Feedback on a proposed retrofit system

Discussion in 'General Discussions' started by GEK, Jun 13, 2008.

  1. GEK

    GEK New Member

    I'm working on a retrofit residential geothermal heat pump system and would appreciate feedback from those with more experience.

    The house is large, about 5500 sq feet, currently with two furnaces (oil - forced hot air). It is a 1978 wood frame construction. We're located in New Hampshire.

    The main furnace services about 4500 sq feet, with a second unit servicing a large room over a garage. The main furnace also has central air conditioning. Air conditioning is a low priority, we only need it for a few weeks every summer.

    The property has had several well shafts drilled because of low water flow. The proposed well to be used is a 1000ft shaft that was abandoned because of low flow.
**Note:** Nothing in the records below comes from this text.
theorem changedBelow_succ (n : Nat) : k.changedBelow d (n + 1) = (k.changedBelow d n).changed d n := by
  unfold Cell.changedBelow
  rw [List.range_succ, List.foldl_append]
  rfl

theorem changedBelow_sites (n j : Nat) :
    (k.changedBelow d n).sites[j]? = if j < n then k.sites[j]?.map (Site.changed d) else k.sites[j]? := by
  induction n with
  | zero => rfl
  | succ n ih =>
    rw [changedBelow_succ]
    show ((k.changedBelow d n).sites.modify n (Site.changed d))[j]? = _
    rw [List.getElem?_modify, ih]
    by_cases hj : n = j
    · subst hj
      simp
    · have : j < n + 1 ↔ j < n := by omega
      simp [hj, this]

theorem changedBelow_rest (n : Nat) : k.changedBelow d n = { k with sites := (k.changedBelow d n).sites } := by
  induction n with
  | zero => rfl
  | succ n ih =>
    rw [changedBelow_succ]
    unfold Cell.changed
    rw [ih]

/-- R58: every site of a cell of at most eight sites has made its change. -/
theorem changedBelow_all (h : k.sites.length ≤ 8) : k.changedBelow d 8 = { k with sites := k.sites.map (Site.changed d) } := by
  rw [changedBelow_rest]
  congr 1
  refine List.ext_getElem? fun j => ?_
  rw [changedBelow_sites, List.getElem?_map]
  split
  · rfl
  · rw [List.getElem?_eq_none (by omega)]
    rfl

section
variable (hk : s.cell? c = some k) (hl : s.currentLot? c = some l) (ht : s.tally? l.id = some t)
  (hd : s.stepDef? l t.step = some d) (hseg : k.segment.isSome = true)
include hk hl ht hd hseg

/-- R58: the pending changes of a fed cell, all made. -/
theorem makeChanges_changes (h : k.sites.length ≤ 8) : ∃ rs n,
    makeChanges c s = { s.withCell c { k with sites := k.sites.map (Site.changed d) } with reports := rs, dropped := n } := by
  have upTo (m : Nat) : ∃ rs n, (List.range m).foldl (makeChange c) s
      = { s.withCell c (k.changedBelow d m) with reports := rs, dropped := n } := by
    induction m with
    | zero => exact ⟨s.reports, s.dropped, ((modCell_whole (f := id) hk).symm.trans (modCell_same hk rfl)).symm⟩
    | succ m ih =>
      obtain ⟨rs, n, below⟩ := ih
      have fed : (k.changedBelow d m).segment.isSome = true := by rw [changedBelow_rest]; exact hseg
      obtain ⟨rs', n', next⟩ := makeChange_changes (s := { s.withCell c (k.changedBelow d m) with reports := rs, dropped := n })
        withCell_cell hl ht hd fed m
      refine ⟨rs', n', ?_⟩
      rw [List.range_succ, List.foldl_append, below, changedBelow_succ]
      refine next.trans ?_
      simp [State.withCell]
  obtain ⟨rs, n, all⟩ := upTo 8
  rw [changedBelow_all h] at all
  exact ⟨rs, n, all⟩

end

/-! ### A PAUSED cell that resumes (R49, R112) -/

/-- R49, R112: the record of a cell that has resumed. -/
def Cell.resumed (d : StepDef) (k : Cell) : Cell := Cell.blankedOn .resume d { k with state := .running, withdrawTimer := none }

/-- R49: the state in which a cell has resumed, but for the report. -/
def resumedAt (c : CellNo) (k : Cell) (l : Lot) (d : StepDef) (s : State) : State :=
  ((send k.handlerPort .continue_ s).withCell c (k.resumed d)).modTally l.id fun t => { t with divider := 0 }

theorem resumeRunning_resumes (hk : s.cell? c = some k) (hl : s.currentLot? c = some l) (ht : s.tally? l.id = some t)
    (hd : s.stepDef? l t.step = some d) (hseg : k.segment.isSome = true) :
    ∃ rs n, resumeRunning c s = ({ resumedAt c k l d s with reports := rs, dropped := n }, [.preemptCheck c]) := by
  obtain ⟨ps, sent⟩ := send_exists (p := k.handlerPort) .continue_ s
  have onward : s.modCell c (fun k => { k with state := .running, withdrawTimer := none })
      = s.withCell c { k with state := .running, withdrawTimer := none } := modCell_whole hk
  have message : send k.handlerPort .continue_ (s.withCell c { k with state := .running, withdrawTimer := none })
      = { s.withCell c { k with state := .running, withdrawTimer := none } with ports := ps } := by
    have ports : (send k.handlerPort .continue_ s).ports = ps := by rw [sent]
    unfold send at ports ⊢
    rw [show (s.withCell c { k with state := .running, withdrawTimer := none }).inService k.handlerPort = s.inService k.handlerPort from rfl]
    split at ports
    · next serves => rw [if_pos serves, ← ports]; rfl
    · next absent => rw [if_neg absent, ← ports]; rfl
  have edge : fireEdge .resume c (fun _ x => x.state == .on)
      { s.withCell c { k with state := .running, withdrawTimer := none } with ports := ps }
      = { s.withCell c (k.resumed d) with ports := ps } :=
    (fireEdge_whole (s := { s.withCell c { k with state := .running, withdrawTimer := none } with ports := ps })
      withCell_cell hl ht hd hseg).trans (by simp [State.withCell, Cell.resumed])
  obtain ⟨hcur, -⟩ := currentLot_id hl
  unfold resumeRunning
  rw [hk]
  dsimp only
  rw [onward, message, edge,
    show ({ s.withCell c (k.resumed d) with ports := ps } : State).current? c = some l.id from hcur]
  dsimp only
  obtain ⟨rs, n, reported⟩ := reportCell_exists (c := c) (x := some k.state)
    (s := ({ s.withCell c (k.resumed d) with ports := ps } : State).modTally l.id fun t => { t with divider := 0 })
  refine ⟨rs, n, ?_⟩
  rw [reported]
  unfold resumedAt
  rw [sent]
  rfl

theorem resumedAt_consulted {l' : Lot} {ls : List Lot} {ss : Vector Slot 32} (h : l'.id = l.id) :
    resumedAt c k l' d ({ s with lots := ls, slots := ss } : State) = { resumedAt c k l d s with lots := ls, slots := ss } := by
  unfold resumedAt
  rw [h]
  unfold send
  rw [show ({ s with lots := ls, slots := ss } : State).inService k.handlerPort = s.inService k.handlerPort from rfl]
  split <;> rfl

section
variable (c k l d s)

theorem resumedAt_cell : (resumedAt c k l d s).cell? c = some (k.resumed d) := withCell_cell (s := send k.handlerPort .continue_ s)

variable {c k l d s} in
theorem resumedAt_sends (h : s.inService k.handlerPort = true) : .continue_ ∈ (resumedAt c k l d s).ports[k.handlerPort].out :=
  mem_send (s := s) h

end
I pulled the cap and the current static is at 16'

    Design proposal is to replace the AC unit in the main furnace with a 5 ton system. We'll tackle the secondary furnace in the future as funds allow. Oil will remain as a supplementary heat source in the main furnace. Proposal for the well is to place a pump at 100ft with a return at 980 feet (Standing Column) with zero bleed.

    I realize that a 5 ton system can't meet the total heat load in winter. We currently use 6.5 tons of pellets and 1250 gallons of oil overall. I hope that it will substantially reduce the oil usage. I also plan to increase insulation, seal air ducts etc and we are in the process of replacing windows to reduce the heat load demands.

    The option of a desuperheater has also been discussed. I wonder if it would be worthwhile with our low AC usage and a somewhat undersized system?

    Any thoughts, ideas would be greatly appreciated!

    - Gary
  2. Palace GeoThermal

    Palace GeoThermal Well-Known Member Industry Professional Forum Leader

    Sounds like an interesting project. How is your hotwater heated now?
  3. GEK

    GEK New Member

    Hot water is a stand alone oil system.
  4. Palace GeoThermal

    Palace GeoThermal Well-Known Member Industry Professional Forum Leader

    You could add the desuperheater and then turn it off if the unit was not keeping up with the heat load. Just be sure and add a preheat tank for the desuperheater.